Active-Site Controlled, Jahn-Teller Enabled Regioselectivity in Reductive S-C Bond Cleavage of S-Adenosylmethionine in Radical SAM Enzymes

摘要

Catalysis by canonical radical S-adenosyl-L-methio-nine (SAM) enzymes involves electron transfer (ET) from [4Fe- 4S]~+ to SAM, generating an R_3S~0 radical that undergoes regioselective homolytic reductive cleavage of the S-C5' bond to generate the 5'-dAdo· radical. However, cryogenic photo-induced S-C bond cleavage has regioselectively yielded either 5'-dAdo· or ·CH_3, and indeed, each of the three SAM S-C bonds can be regioselectively cleaved in an RS enzyme. This diversity highlights a longstanding central question: what controls regioselective homolytic S-C bond cleavage upon SAM reduction? We here provide an unexpected answer, founded on our observation that photoinduced S-C bond cleavage in multiple canonical RS enzymes reveals two enzyme classes: in one, photolysis forms 5'-dAdo·, and in another it forms ·CH_3. The identity of the cleaved S- C bond correlates with SAM ribose conformation but not with positioning and orientation of the sulfonium center relative to the [4Fe-4S] cluster. We have recognized the reduced-SAM R_3S~0 radical is a (~2E) state with its antibonding unpaired electron in an orbital doublet, which renders R_3S~0 Jahn-Teller (JT)-active and therefore subject to vibronically induced distortion.

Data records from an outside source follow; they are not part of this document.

/-! ## completePlace -/

@[simp] theorem State.completePlace_tick (s : State) (w : WaveRef) (opc : Nat) (v : Value) (recs : List MemRec) : (s.completePlace w opc v recs).tick = s.tick := by
  unfold State.completePlace; split
  · rfl
  · split <;> simp
@[simp] theorem State.completePlace_fresh (s : State) (w : WaveRef) (opc : Nat) (v : Value) (recs : List MemRec) : (s.completePlace w opc v recs).fresh = s.fresh := by
  unfold State.completePlace; split
  · rfl
  · split <;> simp
@[simp] theorem State.completePlace_agenda (s : State) (w : WaveRef) (opc : Nat) (v : Value) (recs : List MemRec) : (s.completePlace w opc v recs).agenda = s.agenda := by
  unfold State.completePlace; split
  · rfl
  · split <;> simp
@[simp] theorem State.completePlace_cur (s : State) (w : WaveRef) (opc : Nat) (v : Value) (recs : List MemRec) : (s.completePlace w opc v recs).cur = s.cur := by
  unfold State.completePlace; split
  · rfl
  · split <;> simp
@[simp] theorem State.completePlace_mem (s : State) (w : WaveRef) (opc : Nat) (v : Value) (recs : List MemRec) : (s.completePlace w opc v recs).mem = s.mem := by
  unfold State.completePlace; split
  · rfl
  · split <;> simp
@[simp] theorem State.completePlace_poison (s : State) (w : WaveRef) (opc : Nat) (v : Value) (recs : List MemRec) : (s.completePlace w opc v recs).poison = s.poison := by
  unfold State.completePlace; split
  · rfl
  · split <;> simp
@[simp] theorem State.completePlace_waits (s : State) (w : WaveRef) (opc : Nat) (v : Value) (recs : List MemRec) : (s.completePlace w opc v recs).waits = s.waits := by
  unfold State.completePlace; split
  · rfl
  · split <;> simp
@[simp] theorem State.completePlace_started (s : State) (w : WaveRef) (opc : Nat) (v : Value) (recs : List MemRec) : (s.completePlace w opc v recs).started = s.started := by
  unfold State.completePlace; split
  · rfl
  · split <;> simp
@[simp] theorem State.completePlace_ctxs (s : State) (w : WaveRef) (opc : Nat) (v : Value) (recs : List MemRec) : (s.completePlace w opc v recs).ctxs = s.ctxs := by
  unfold State.completePlace; split
  · rfl
  · split <;> simp
@[simp] theorem State.completePlace_tlb (s : State) (w : WaveRef) (opc : Nat) (v : Value) (recs : List MemRec) : (s.completePlace w opc v recs).tlb = s.tlb := by
  unfold State.completePlace; split
  · rfl
  · split <;> simp
@[simp] theorem State.completePlace_walks (s : State) (w : WaveRef) (opc : Nat) (v : Value) (recs : List MemRec) : (s.completePlace w opc v recs).walks = s.walks := by
  unfold State.completePlace; split
  · rfl
  · split <;> simp
@[simp] theorem State.completePlace_binds (s : State) (w : WaveRef) (opc : Nat) (v : Value) (recs : List MemRec) : (s.completePlace w opc v recs).binds = s.binds := by
  unfold State.completePlace; split
  · rfl
  · split <;> simp
@[simp] theorem State.completePlace_spareFrames (s : State) (w : WaveRef) (opc : Nat) (v : Value) (recs : List MemRec) : (s.completePlace w opc v recs).spareFrames = s.spareFrames := by
  unfold State.completePlace; split
  · rfl
  · split <;> simp
@[simp] theorem State.completePlace_nextLid (s : State) (w : WaveRef) (opc : Nat) (v : Value) (recs : List MemRec) : (s.completePlace w opc v recs).nextLid = s.nextLid := by
  unfold State.completePlace; split
  · rfl
  · split <;> simp
@[simp] theorem State.completePlace_nextLseq (s : State) (w : WaveRef) (opc : Nat) (v : Value) (recs : List MemRec) : (s.completePlace w opc v recs).nextLseq = s.nextLseq := by
  unfold State.completePlace; split
  · rfl
  · split <;> simp
@[simp] theorem State.completePlace_quiesced (s : State) (w : WaveRef) (opc : Nat) (v : Value) (recs : List MemRec) : (s.completePlace w opc v recs).quiesced = s.quiesced := by
  unfold State.completePlace; split
  · rfl
  · split <;> simp
@[simp] theorem State.completePlace_tiles (s : State) (w : WaveRef) (opc : Nat) (v : Value) (recs : List MemRec) : (s.completePlace w opc v recs).tiles = s.tiles := by
  unfold State.completePlace; split
  · rfl
  · split <;> simp
@[simp] theorem State.completePlace_clusters (s : State) (w : WaveRef) (opc : Nat) (v : Value) (recs : List MemRec) : (s.completePlace w opc v recs).clusters = s.clusters := by
  unfold State.completePlace; split
  · rfl
  · split <;> simp
@[simp] theorem State.completePlace_dies (s : State) (w : WaveRef) (opc : Nat) (v : Value) (recs : List MemRec) : (s.completePlace w opc v recs).dies = s.dies := by
  unfold State.completePlace; split
  · rfl
  · split <;> simp
@[simp] theorem State.completePlace_links (s : State) (w : WaveRef) (opc : Nat) (v : Value) (recs : List MemRec) : (s.completePlace w opc v recs).links = s.links := by
  unfold State.completePlace; split
  · rfl
  · split <;> simp
@[simp] theorem State.completePlace_rings (s : State) (w : WaveRef) (opc : Nat) (v : Value) (recs : List MemRec) : (s.completePlace w opc v recs).rings = s.rings := by
  unfold State.completePlace; split
  · rfl
  · split <;> simp
@[simp] theorem State.completePlace_store (s : State) (w : WaveRef) (opc : Nat) (v : Value) (recs : List MemRec) : (s.completePlace w opc v recs).store = s.store := by
  unfold State.completePlace; split
  · rfl
  · split <;> simp
@[simp] theorem State.completePlace_nextId (s : State) (w : WaveRef) (opc : Nat) (v : Value) (recs : List MemRec) : (s.completePlace w opc v recs).nextId = s.nextId := by
  unfold State.completePlace; split
  · rfl
  · split <;> simp
@[simp] theorem State.completePlace_wdogs (s : State) (w : WaveRef) (opc : Nat) (v : Value) (recs : List MemRec) : (s.completePlace w opc v recs).wdogs = s.wdogs := by
  unfold State.completePlace; split
  · rfl
  · split <;> simp
@[simp] theorem State.completePlace_refused (s : State) (w : WaveRef) (opc : Nat) (v : Value) (recs : List MemRec) : (s.completePlace w opc v recs).refused = s.refused := by
  unfold State.completePlace; split
  · rfl
  · split <;> simp
@[simp] theorem State.completePlace_l3 (s : State) (w : WaveRef) (opc : Nat) (v : Value) (recs : List MemRec) : (s.completePlace w opc v recs).l3 = s.l3 := by
  unfold State.completePlace; split
  · rfl
  · split <;> simp
@[simp] theorem State.completePlace_capQ (s : State) (w : WaveRef) (opc : Nat) (v : Value) (recs : List MemRec) : (s.completePlace w opc v recs).capQ = s.capQ := by
  unfold State.completePlace; split
  · rfl
  · split <;> simp
@[simp] theorem State.completePlace_capPrev (s : State) (w : WaveRef) (opc : Nat) (v : Value) (recs : List MemRec) : (s.completePlace w opc v recs).capPrev = s.capPrev := by
  unfold State.completePlace; split
  · rfl
  · split <;> simp
@[simp] theorem State.completePlace_floors (s : State) (w : WaveRef) (opc : Nat) (v : Value) (recs : List MemRec) : (s.completePlace w opc v recs).floors = s.floors := by
  unfold State.completePlace; split
  · rfl
  · split <;> simp
@[simp] theorem State.completePlace_pbase (s : State) (w : WaveRef) (opc : Nat) (v : Value) (recs : List MemRec) : (s.completePlace w opc v recs).pbase = s.pbase := by
  unfold State.completePlace; split
  · rfl
  · split <;> simp
@[simp] theorem State.completePlace_pidle (s : State) (w : WaveRef) (opc : Nat) (v : Value) (recs : List MemRec) : (s.completePlace w opc v recs).pidle = s.pidle := by
  unfold State.completePlace; split
  · rfl
  · split <;> simp
@[simp] theorem State.completePlace_energy (s : State) (w : WaveRef) (opc : Nat) (v : Value) (recs : List MemRec) : (s.completePlace w opc v recs).energy = s.energy := by
  unfold State.completePlace; split
  · rfl
  · split <;> simp
@[simp] theorem State.completePlace_lastP (s : State) (w : WaveRef) (opc : Nat) (v : Value) (recs : List MemRec) : (s.completePlace w opc v recs).lastP = s.lastP := by
  unfold State.completePlace; split
  · rfl
  · split <;> simp
@[simp] theorem State.completePlace_interval (s : State) (w : WaveRef) (opc : Nat) (v : Value) (recs : List MemRec) : (s.completePlace w opc v recs).interval = s.interval := by
  unfold State.completePlace; split
  · rfl
  · split <;> simp
@[simp] theorem State.completePlace_bar0 (s : State) (w : WaveRef) (opc : Nat) (v : Value) (recs : List MemRec) : (s.completePlace w opc v recs).bar0 = s.bar0 := by
  unfold State.completePlace; split
  · rfl
  · split <;> simp
@[simp] theorem State.completePlace_queues (s : State) (w : WaveRef) (opc : Nat) (v : Value) (recs : List MemRec) : (s.completePlace w opc v recs).queues = s.queues := by
  unfold State.completePlace; split
  · rfl
  · split <;> simp
@[simp] theorem State.completePlace_rr (s : State) (w : WaveRef) (opc : Nat) (v : Value) (recs : List MemRec) : (s.completePlace w opc v recs).rr = s.rr := by
  unfold State.completePlace; split
  · rfl
  · split <;> simp
@[simp] theorem State.completePlace_evDropped (s : State) (w : WaveRef) (opc : Nat) (v : Value) (recs : List MemRec) : (s.completePlace w opc v recs).evDropped = s.evDropped := by
  unfold State.completePlace; split
  · rfl
  · split <;> simp
@[simp] theorem State.completePlace_msix (s : State) (w : WaveRef) (opc : Nat) (v : Value) (recs : List MemRec) : (s.completePlace w opc v recs).msix = s.msix := by
  unfold State.completePlace; split
  · rfl
  · split <;> simp
@[simp] theorem State.completePlace_hostOut (s : State) (w : WaveRef) (opc : Nat) (v : Value) (recs : List MemRec) : (s.completePlace w opc v recs).hostOut = s.hostOut := by
  unfold State.completePlace; split
  · rfl
  · split <;> simp
@[simp] theorem State.completePlace_mgmtOut (s : State) (w : WaveRef) (opc : Nat) (v : Value) (recs : List MemRec) : (s.completePlace w opc v recs).mgmtOut = s.mgmtOut := by
  unfold State.completePlace; split
  · rfl
  · split <;> simp
@[simp] theorem State.completePlace_fabOut (s : State) (w : WaveRef) (opc : Nat) (v : Value) (recs : List MemRec) : (s.completePlace w opc v recs).fabOut = s.fabOut := by
  unfold State.completePlace; split
  · rfl
  · split <;> simp
@[simp] theorem State.completePlace_fabFail (s : State) (w : WaveRef) (opc : Nat) (v : Value) (recs : List MemRec) : (s.completePlace w opc v recs).fabFail = s.fabFail := by
  unfold State.completePlace; split
  · rfl
  · split <;> simp
@[simp] theorem State.completePlace_nextTag (s : State) (w : WaveRef) (opc : Nat) (v : Value) (recs : List MemRec) : (s.completePlace w opc v recs).nextTag = s.nextTag := by
  unfold State.completePlace; split
  · rfl
  · split <;> simp
@[simp] theorem State.completePlace_discarded (s : State) (w : WaveRef) (opc : Nat) (v : Value) (recs : List MemRec) : (s.completePlace w opc v recs).discarded = s.discarded := by
  unfold State.completePlace; split
  · rfl
  · split <;> simp
@[simp] theorem State.completePlace_failed (s : State) (w : WaveRef) (opc : Nat) (v : Value) (recs : List MemRec) : (s.completePlace w opc v recs).failed = s.failed := by
  unfold State.completePlace; split
  · rfl
  · split <;> simp
@[simp] theorem State.completePlace_cxl (s : State) (w : WaveRef) (opc : Nat) (v : Value) (recs : List MemRec) : (s.completePlace w opc v recs).cxl = s.cxl := by
  unfold State.completePlace; split
  · rfl
  · split <;> simp
@[simp] theorem State.completePlace_fw (s : State) (w : WaveRef) (opc : Nat) (v : Value) (recs : List MemRec) : (s.completePlace w opc v recs).fw = s.fw := by
  unfold State.completePlace; split
  · rfl
  · split <;> simp
@[simp] theorem State.completePlace_retired (s : State) (w : WaveRef) (opc : Nat) (v : Value) (recs : List MemRec) : (s.completePlace w opc v recs).retired = s.retired := by
  unfold State.completePlace; split
  · rfl
  · split <;> simp
@[simp] theorem State.completePlace_clearRetired (s : State) (w : WaveRef) (opc : Nat) (v : Value) (recs : List MemRec) : (s.completePlace w opc v recs).clearRetired = s.clearRetired := by
  unfold State.completePlace; split
  · rfl
  · split <;> simp
@[simp] theorem State.completePlace_rowErr (s : State) (w : WaveRef) (opc : Nat) (v : Value) (recs : List MemRec) : (s.completePlace w opc v recs).rowErr = s.rowErr := by
  unfold State.completePlace; split
  · rfl
  · split <;> simp
@[simp] theorem State.completePlace_spared (s : State) (w : WaveRef) (opc : Nat) (v : Value) (recs : List MemRec) : (s.completePlace w opc v recs).spared = s.spared := by
  unfold State.completePlace; split
  · rfl
  · split <;> simp
@[simp] theorem State.completePlace_unspared (s : State) (w : WaveRef) (opc : Nat) (v : Value) (recs : List MemRec) : (s.completePlace w opc v recs).unspared = s.unspared := by
  unfold State.completePlace; split
  · rfl
  · split <;> simp
@[simp] theorem State.completePlace_trained (s : State) (w : WaveRef) (opc : Nat) (v : Value) (recs : List MemRec) : (s.completePlace w opc v recs).trained = s.trained := by
  unfold State.completePlace; split
  · rfl
  · split <;> simp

Active-site forces induce a JT distortion that localizes the odd electron in a single priority S-C antibond, which undergoes regioselective cleavage. In photolytic cleavage those forces act through control of the ribose conformation and are transmitted to the sulfur via the S-C5' bond, but during catalysis thermally induced conformational changes that enable ET from a cluster iron generate dominant additional forces that specifically select S-CS' for cleavage. This motion also can explain how 5'-dAdo· subsequently forms the organometallic intermediate Ω.